Laparoscopic cholecystectomy for a symptomatic cholelithiasis in a patient presenting situs viscerum inversus totalis. A case report.

作者信息

Evoli Luca Pio, Miglionico Luca, Graziosi Luigina, Cavazzoni Emanuel, Bugiantella Walter, Dei Santi Vincenzo, Donini Annibale

机构信息

S.C Chirurgia Generale e d'Urgenza, Ospedale "S. Maria della Misericordia" Perugia, Italy.

出版信息

Ann Ital Chir. 2012 Jan-Feb;83(1):63-6.

Abstract

INTRODUCTION

Situs Viscerum Inversus totalis (SIT) is a rare anomaly with genetic predisposition, in which organs are translated, completely or partially, on the opposite side of the body.

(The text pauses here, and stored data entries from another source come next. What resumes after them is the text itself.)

-- ==== Sys2Proof/Tests/Slice0.lean ====
section
/-! SUPPORT. The model's own tests. Each runs one command on a small state and compares one or two fields of the result with what the
rule of the spec gives, worked out by hand; together they are the witnesses that the hypotheses of the statements can be met. -/

open Sys2Proof Sys2Proof.Machine

namespace Sys2Proof.Tests

set_option Elab.async false

/-! ## Helpers -/

/-- The command gives a next state of which P holds. -/
def gives (i : Instr) (s : State) (P : State → Bool) : Bool :=
  match exec i s with
  | .next t => P t
  | _ => false

/-- The state after a command. -/
def after (i : Instr) (s : State) : State :=
  match exec i s with
  | .next t => t
  | _ => s

/-- A state with registers set. -/
def setRegs (s : State) (l : List (Nat × Nat)) : State := l.foldl (fun s e => (Act.setReg e.1 (BitVec.ofNat 48 e.2)).run s) s

/-- BLK_CTRL of a block that is enabled. -/
def on (d b : Nat) : Nat × Nat := (BLK_CTRL d b, 3)

/-- A package in service, with registers set. -/
def svc (l : List (Nat × Nat)) : State :=
  setRegs { start := { step := 15, epochDone := true, canDone := true, ethDone := true, fwDone := true, served := true }
            seq := { stage := .ready }, ld := { st := .done }
            sup := [(0, { alive := true, chanOn := true, vbat := 2400 }), (1, { alive := true, chanOn := true, vbat := 2400 }),
              (2, { alive := true, chanOn := true, vbat := 2400 }), (3, { alive := true, chanOn := true, vbat := 2400 })]
            clk := { source := .crystal } } l

/-- A word from its fields. -/
def mk (l : List (Fld × Nat)) : Nat := (word l).toNat

/-- Logged, as a truth value. -/
def logged (a i : Nat) (s t : State) : Bool :=
  t.reg a == eventWord s a i &&& regMask a && t.evtCount a == s.evtCount a + 1 && t.evt a i == s.evtCount a + 1

/-- Holds, as a truth value. -/
def holds (t : State) (a : Nat) (v : Word) : Bool := t.reg a == v &&& regMask a

/-- Counted, as a truth value. -/
def counted (a n : Nat) (s t : State) : Bool := holds t a (s.reg a + BitVec.ofNat 48 n)

/-- Flagged, as far as BLK_ERR goes. -/
def flagged (a i : Nat) (ag : Agent) (s t : State) : Bool :=
  let e := BLK_ERR (aDie a) (aBlk a)
  holds t e (fset (fset (eventWord s e i) BLK_ERR.REG (aReg a)) BLK_ERR.SRC ag.src)

/-- Does a register row of the SPI path reach its register? -/
def reaches (i : Instr) (s : State) : Bool :=
  i.wellFormed &&
    match regWrite i with
    | some (.spi, a, v) => decide (6 ≤ s.start.step) && s.lands .spi a v && (posts a || !s.refuses a v)
    | _ => false

/-- Then it Reaches it, in the state as it is. -/
theorem reaches_spec (i : Instr) (s : State) (h : reaches i s = true) : Reaches i s .spi s := by
  unfold reaches at h
  simp only [Bool.and_eq_true] at h
  refine ⟨h.1, ?_⟩
  revert h
  cases hw : regWrite i with
  | none => simp
  | some x =>
    obtain ⟨w, a, v⟩ := x
    cases w with
    | spi =>
      intro h
      simp only [Bool.and_eq_true, Bool.or_eq_true, Bool.not_eq_true', decide_eq_true_eq] at h
      have e : (Act.hartMem .spi (hartStores i)).run s = s := rfl
      exact ⟨_, _, _, rfl, by rw [e]; exact if_pos ⟨h.2.1.1, h.2.1.2⟩, h.2.2⟩
    | eth => simp
    | hart _ _ _ => simp

/-! ## Operands out of their ranges -/

/-- One command for each check, with the checked operand one past its range. -/
theorem test_illFormed : (([
    .powerOn 4 0 0 0, .powerOn 0 0 4 0, .powerOn 0 0 0 4, .stageFail 4, .coreDroop 4 0, .dieToDieLinkLost 0 3, .slowEdgeLost 256,
      .imgCmdRaiseFloor .spi (2 ^ 48), .imgCmdRaiseFloor (.hart 0 7 0) 0, .nop 256, .read 0 (2 ^ 40) 0, .read 0 0 (2 ^ 48), .flashRead 0 0 65536,
      .slowFetchDone 2 0, .postedWriteEffect 8 0, .postedWriteEffect 0 256, .clearBySequence .spi (2 ^ 24) 0, .clearBySequence .spi 0 256,
      .frameAdmission 0 64, .admissionRetry 0 0 8, .cellCheckFailure 0 0 0 4 0 0 false, .cellCheckFailure 0 0 0 0 36 0 false,
      .spillBlock 0 16384 false, .fetchBlock 0 0 3 0, .fetchBlock 0 0 0 8, .cqDataRead .spi 0 64, .tdmaRead .spi [(2 ^ 64, 0)] 0 0 0,
      .tdmaRead .spi [(0, 2 ^ 64)] 0 0 0, .tdmaJobDone 0 4, .tdmaLockExpire 0 8 0, .tdmaLockExpire 0 0 32, .gclConfigChange .spi 0 32 0,
      .mdioDone 0 2 0 false, .mdioDone 0 0 65536 false, .canReceive 0 16 [] false 0, .txdTimeout 0 12 false, .tpTimerExpire 0 0 256 0 0,
      .tpTimerExpire 0 0 0 256 0, .pduCadence 0 4096 false, .tunnelSend 0 256, .windowLoad 0 7 0 0 0 false false,
      .windowLoad 0 0 0 256 0 false false, .windowLoad 0 0 0 0 8192 false false, .keyDemand 0 1024, .tamperAssert 8, .ciphJobDone 0 4 false,
      .wakeReqWrite .spi 0 17 0, .pnWake 16, .keepalivePnSeen 256 0, .wakeSource 0 40 false, .xcvrWakeDetect 0 0 3 0 [], .admissionRequest 0 28,
      .inputStateChange 0 32 0 none, .maxOnExpire 0 128, .loupeSample 0 256 0 false] : List Instr).all fun i => !i.wellFormed) = true := by decide +kernel
/-- The same with the last value within it. -/
theorem test_lastFormed : (([
    .powerOn (4 - 1) 0 0 0, .powerOn 0 0 (4 - 1) 0, .powerOn 0 0 0 (4 - 1), .stageFail (4 - 1), .coreDroop (4 - 1) 0, .dieToDieLinkLost 0 (3 - 1),
      .slowEdgeLost (256 - 1), .imgCmdRaiseFloor .spi (2 ^ 48 - 1), .imgCmdRaiseFloor (.hart 0 6 0) 0, .nop (256 - 1), .read 0 (2 ^ 40 - 1) 0,
      .read 0 0 (2 ^ 48 - 1), .flashRead 0 0 (65536 - 1), .slowFetchDone (2 - 1) 0, .postedWriteEffect (8 - 1) 0, .postedWriteEffect 0 (256 - 1),
      .clearBySequence .spi (2 ^ 24 - 1) 0, .clearBySequence .spi 0 (256 - 1), .frameAdmission 0 (64 - 1), .admissionRetry 0 0 (8 - 1),
      .cellCheckFailure 0 0 0 (4 - 1) 0 0 false, .cellCheckFailure 0 0 0 0 (36 - 1) 0 false, .spillBlock 0 (16384 - 1) false,
      .fetchBlock 0 0 (3 - 1) 0, .fetchBlock 0 0 0 (8 - 1), .cqDataRead .spi 0 (64 - 1), .tdmaJobDone 0 (4 - 1), .tdmaLockExpire 0 (8 - 1) 0,
      .tdmaLockExpire 0 0 (32 - 1), .gclConfigChange .spi 0 (32 - 1) 0, .mdioDone 0 (2 - 1) 0 false, .mdioDone 0 0 (65536 - 1) false,
      .canReceive 0 (16 - 1) [] false 0, .txdTimeout 0 (12 - 1) false, .tpTimerExpire 0 0 (256 - 1) 0 0, .tpTimerExpire 0 0 0 (256 - 1) 0,
      .pduCadence 0 (4096 - 1) false, .tunnelSend 0 (256 - 1), .windowLoad 0 (7 - 1) 0 0 0 false false, .windowLoad 0 0 0 (256 - 1) 0 false false,
      .windowLoad 0 0 0 0 (8192 - 1) false false, .keyDemand 0 (1024 - 1), .tamperAssert (8 - 1), .ciphJobDone 0 (4 - 1) false,
      .wakeReqWrite .spi 0 (17 - 1) 0, .pnWake (16 - 1), .keepalivePnSeen (256 - 1) 0, .wakeSource 0 (40 - 1) false,
      .xcvrWakeDetect 0 0 (3 - 1) 0 [], .admissionRequest 0 (28 - 1), .inputStateChange 0 (32 - 1) 0 none, .maxOnExpire 0 (128 - 1),
      .loupeSample 0 (256 - 1) 0 false] : List Instr).all fun i => i.wellFormed) = true := by decide +kernel
theorem test_illFormed_noEffect : gives (.ovWarn 4 6201) (svc []) (fun t => decide (t = svc [])) = true := by decide +kernel
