-- ==== Sys2Proof/WellFormed.lean ====
section
/-! DEFINITION. Which terms of `Instr` the encoding admits: the byte ranges of R66 and the index range of a
frame (R60). Every other operand takes every value. -/

namespace Sys2Proof

/-- `0xA0 <= b <= 0xF9`, a valid index byte (R5, R66). -/
abbrev IsIndex (b : Byte) : Prop := Config.indexLo ≤ b ∧ b ≤ Config.indexHi

/-- The operand ranges of R66 and R60. -/
def Instr.wf : Instr → Bool
  | .ssStart => true
  | .ssSkip b => decide (b ≠ Config.startByte)
  | .riIndex b => decide (IsIndex b)
  | .riRestart => true
  | .riAbort b => decide (b ≤ 0x9F#8 ∨ 0xFB#8 ≤ b)
  | .rpData _ => true
  | .rpLast _ => true
  | .commit _ => true
  | .drop _ => true
  | .haltIgnore _ => true
  | .rxfail => true
  | .close => true
  | .reset => true
  | .snapshot => true
  | .speed => true
  | .errcnt => true
  | .frame f => decide (IsIndex f.index)
  | .sample _ => true

end Sys2Proof
end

Generally there are no organic dysfunctions. Situs Inversus can cause difficulties in the diagnostic and therapeutic management of abdominal diseases because of the mirror-like anatomy. On a clinical point of view the symptoms of cholelithiasis may be confused by the opposite position of the gall bladder

CASE PRESENTATION

We report the case of a 48 year old female latin-american with symptomatic cholelithiasis and Situs Viscerum Inversus Totalis, treated with Laparoscopic Cholecystectomy.

CONCLUSION

Videolaparoscopy represents the gold standard treatment in managing cholelithiasis in SIT patients. Surgical treatment can be facilitated in case of well-experienced operators, as it is well recognised a major difficulty for surgeons in managing the anatomical condition of SIT.

摘要

引言

全内脏反位(SIT)是一种具有遗传易感性的罕见异常,其中器官全部或部分在身体的对侧移位。一般没有器官功能障碍。内脏反位会因镜像解剖结构而给腹部疾病的诊断和治疗管理带来困难。从临床角度来看,胆结石的症状可能会因胆囊位置相反而混淆。

病例报告

我们报告一例48岁有症状胆结石的拉丁裔美国女性全内脏反位患者,接受了腹腔镜胆囊切除术治疗。

结论

电视腹腔镜检查是治疗SIT患者胆结石的金标准。对于经验丰富的手术医生来说,手术治疗会更容易,因为大家都清楚外科医生在处理SIT的解剖状况时存在较大困难。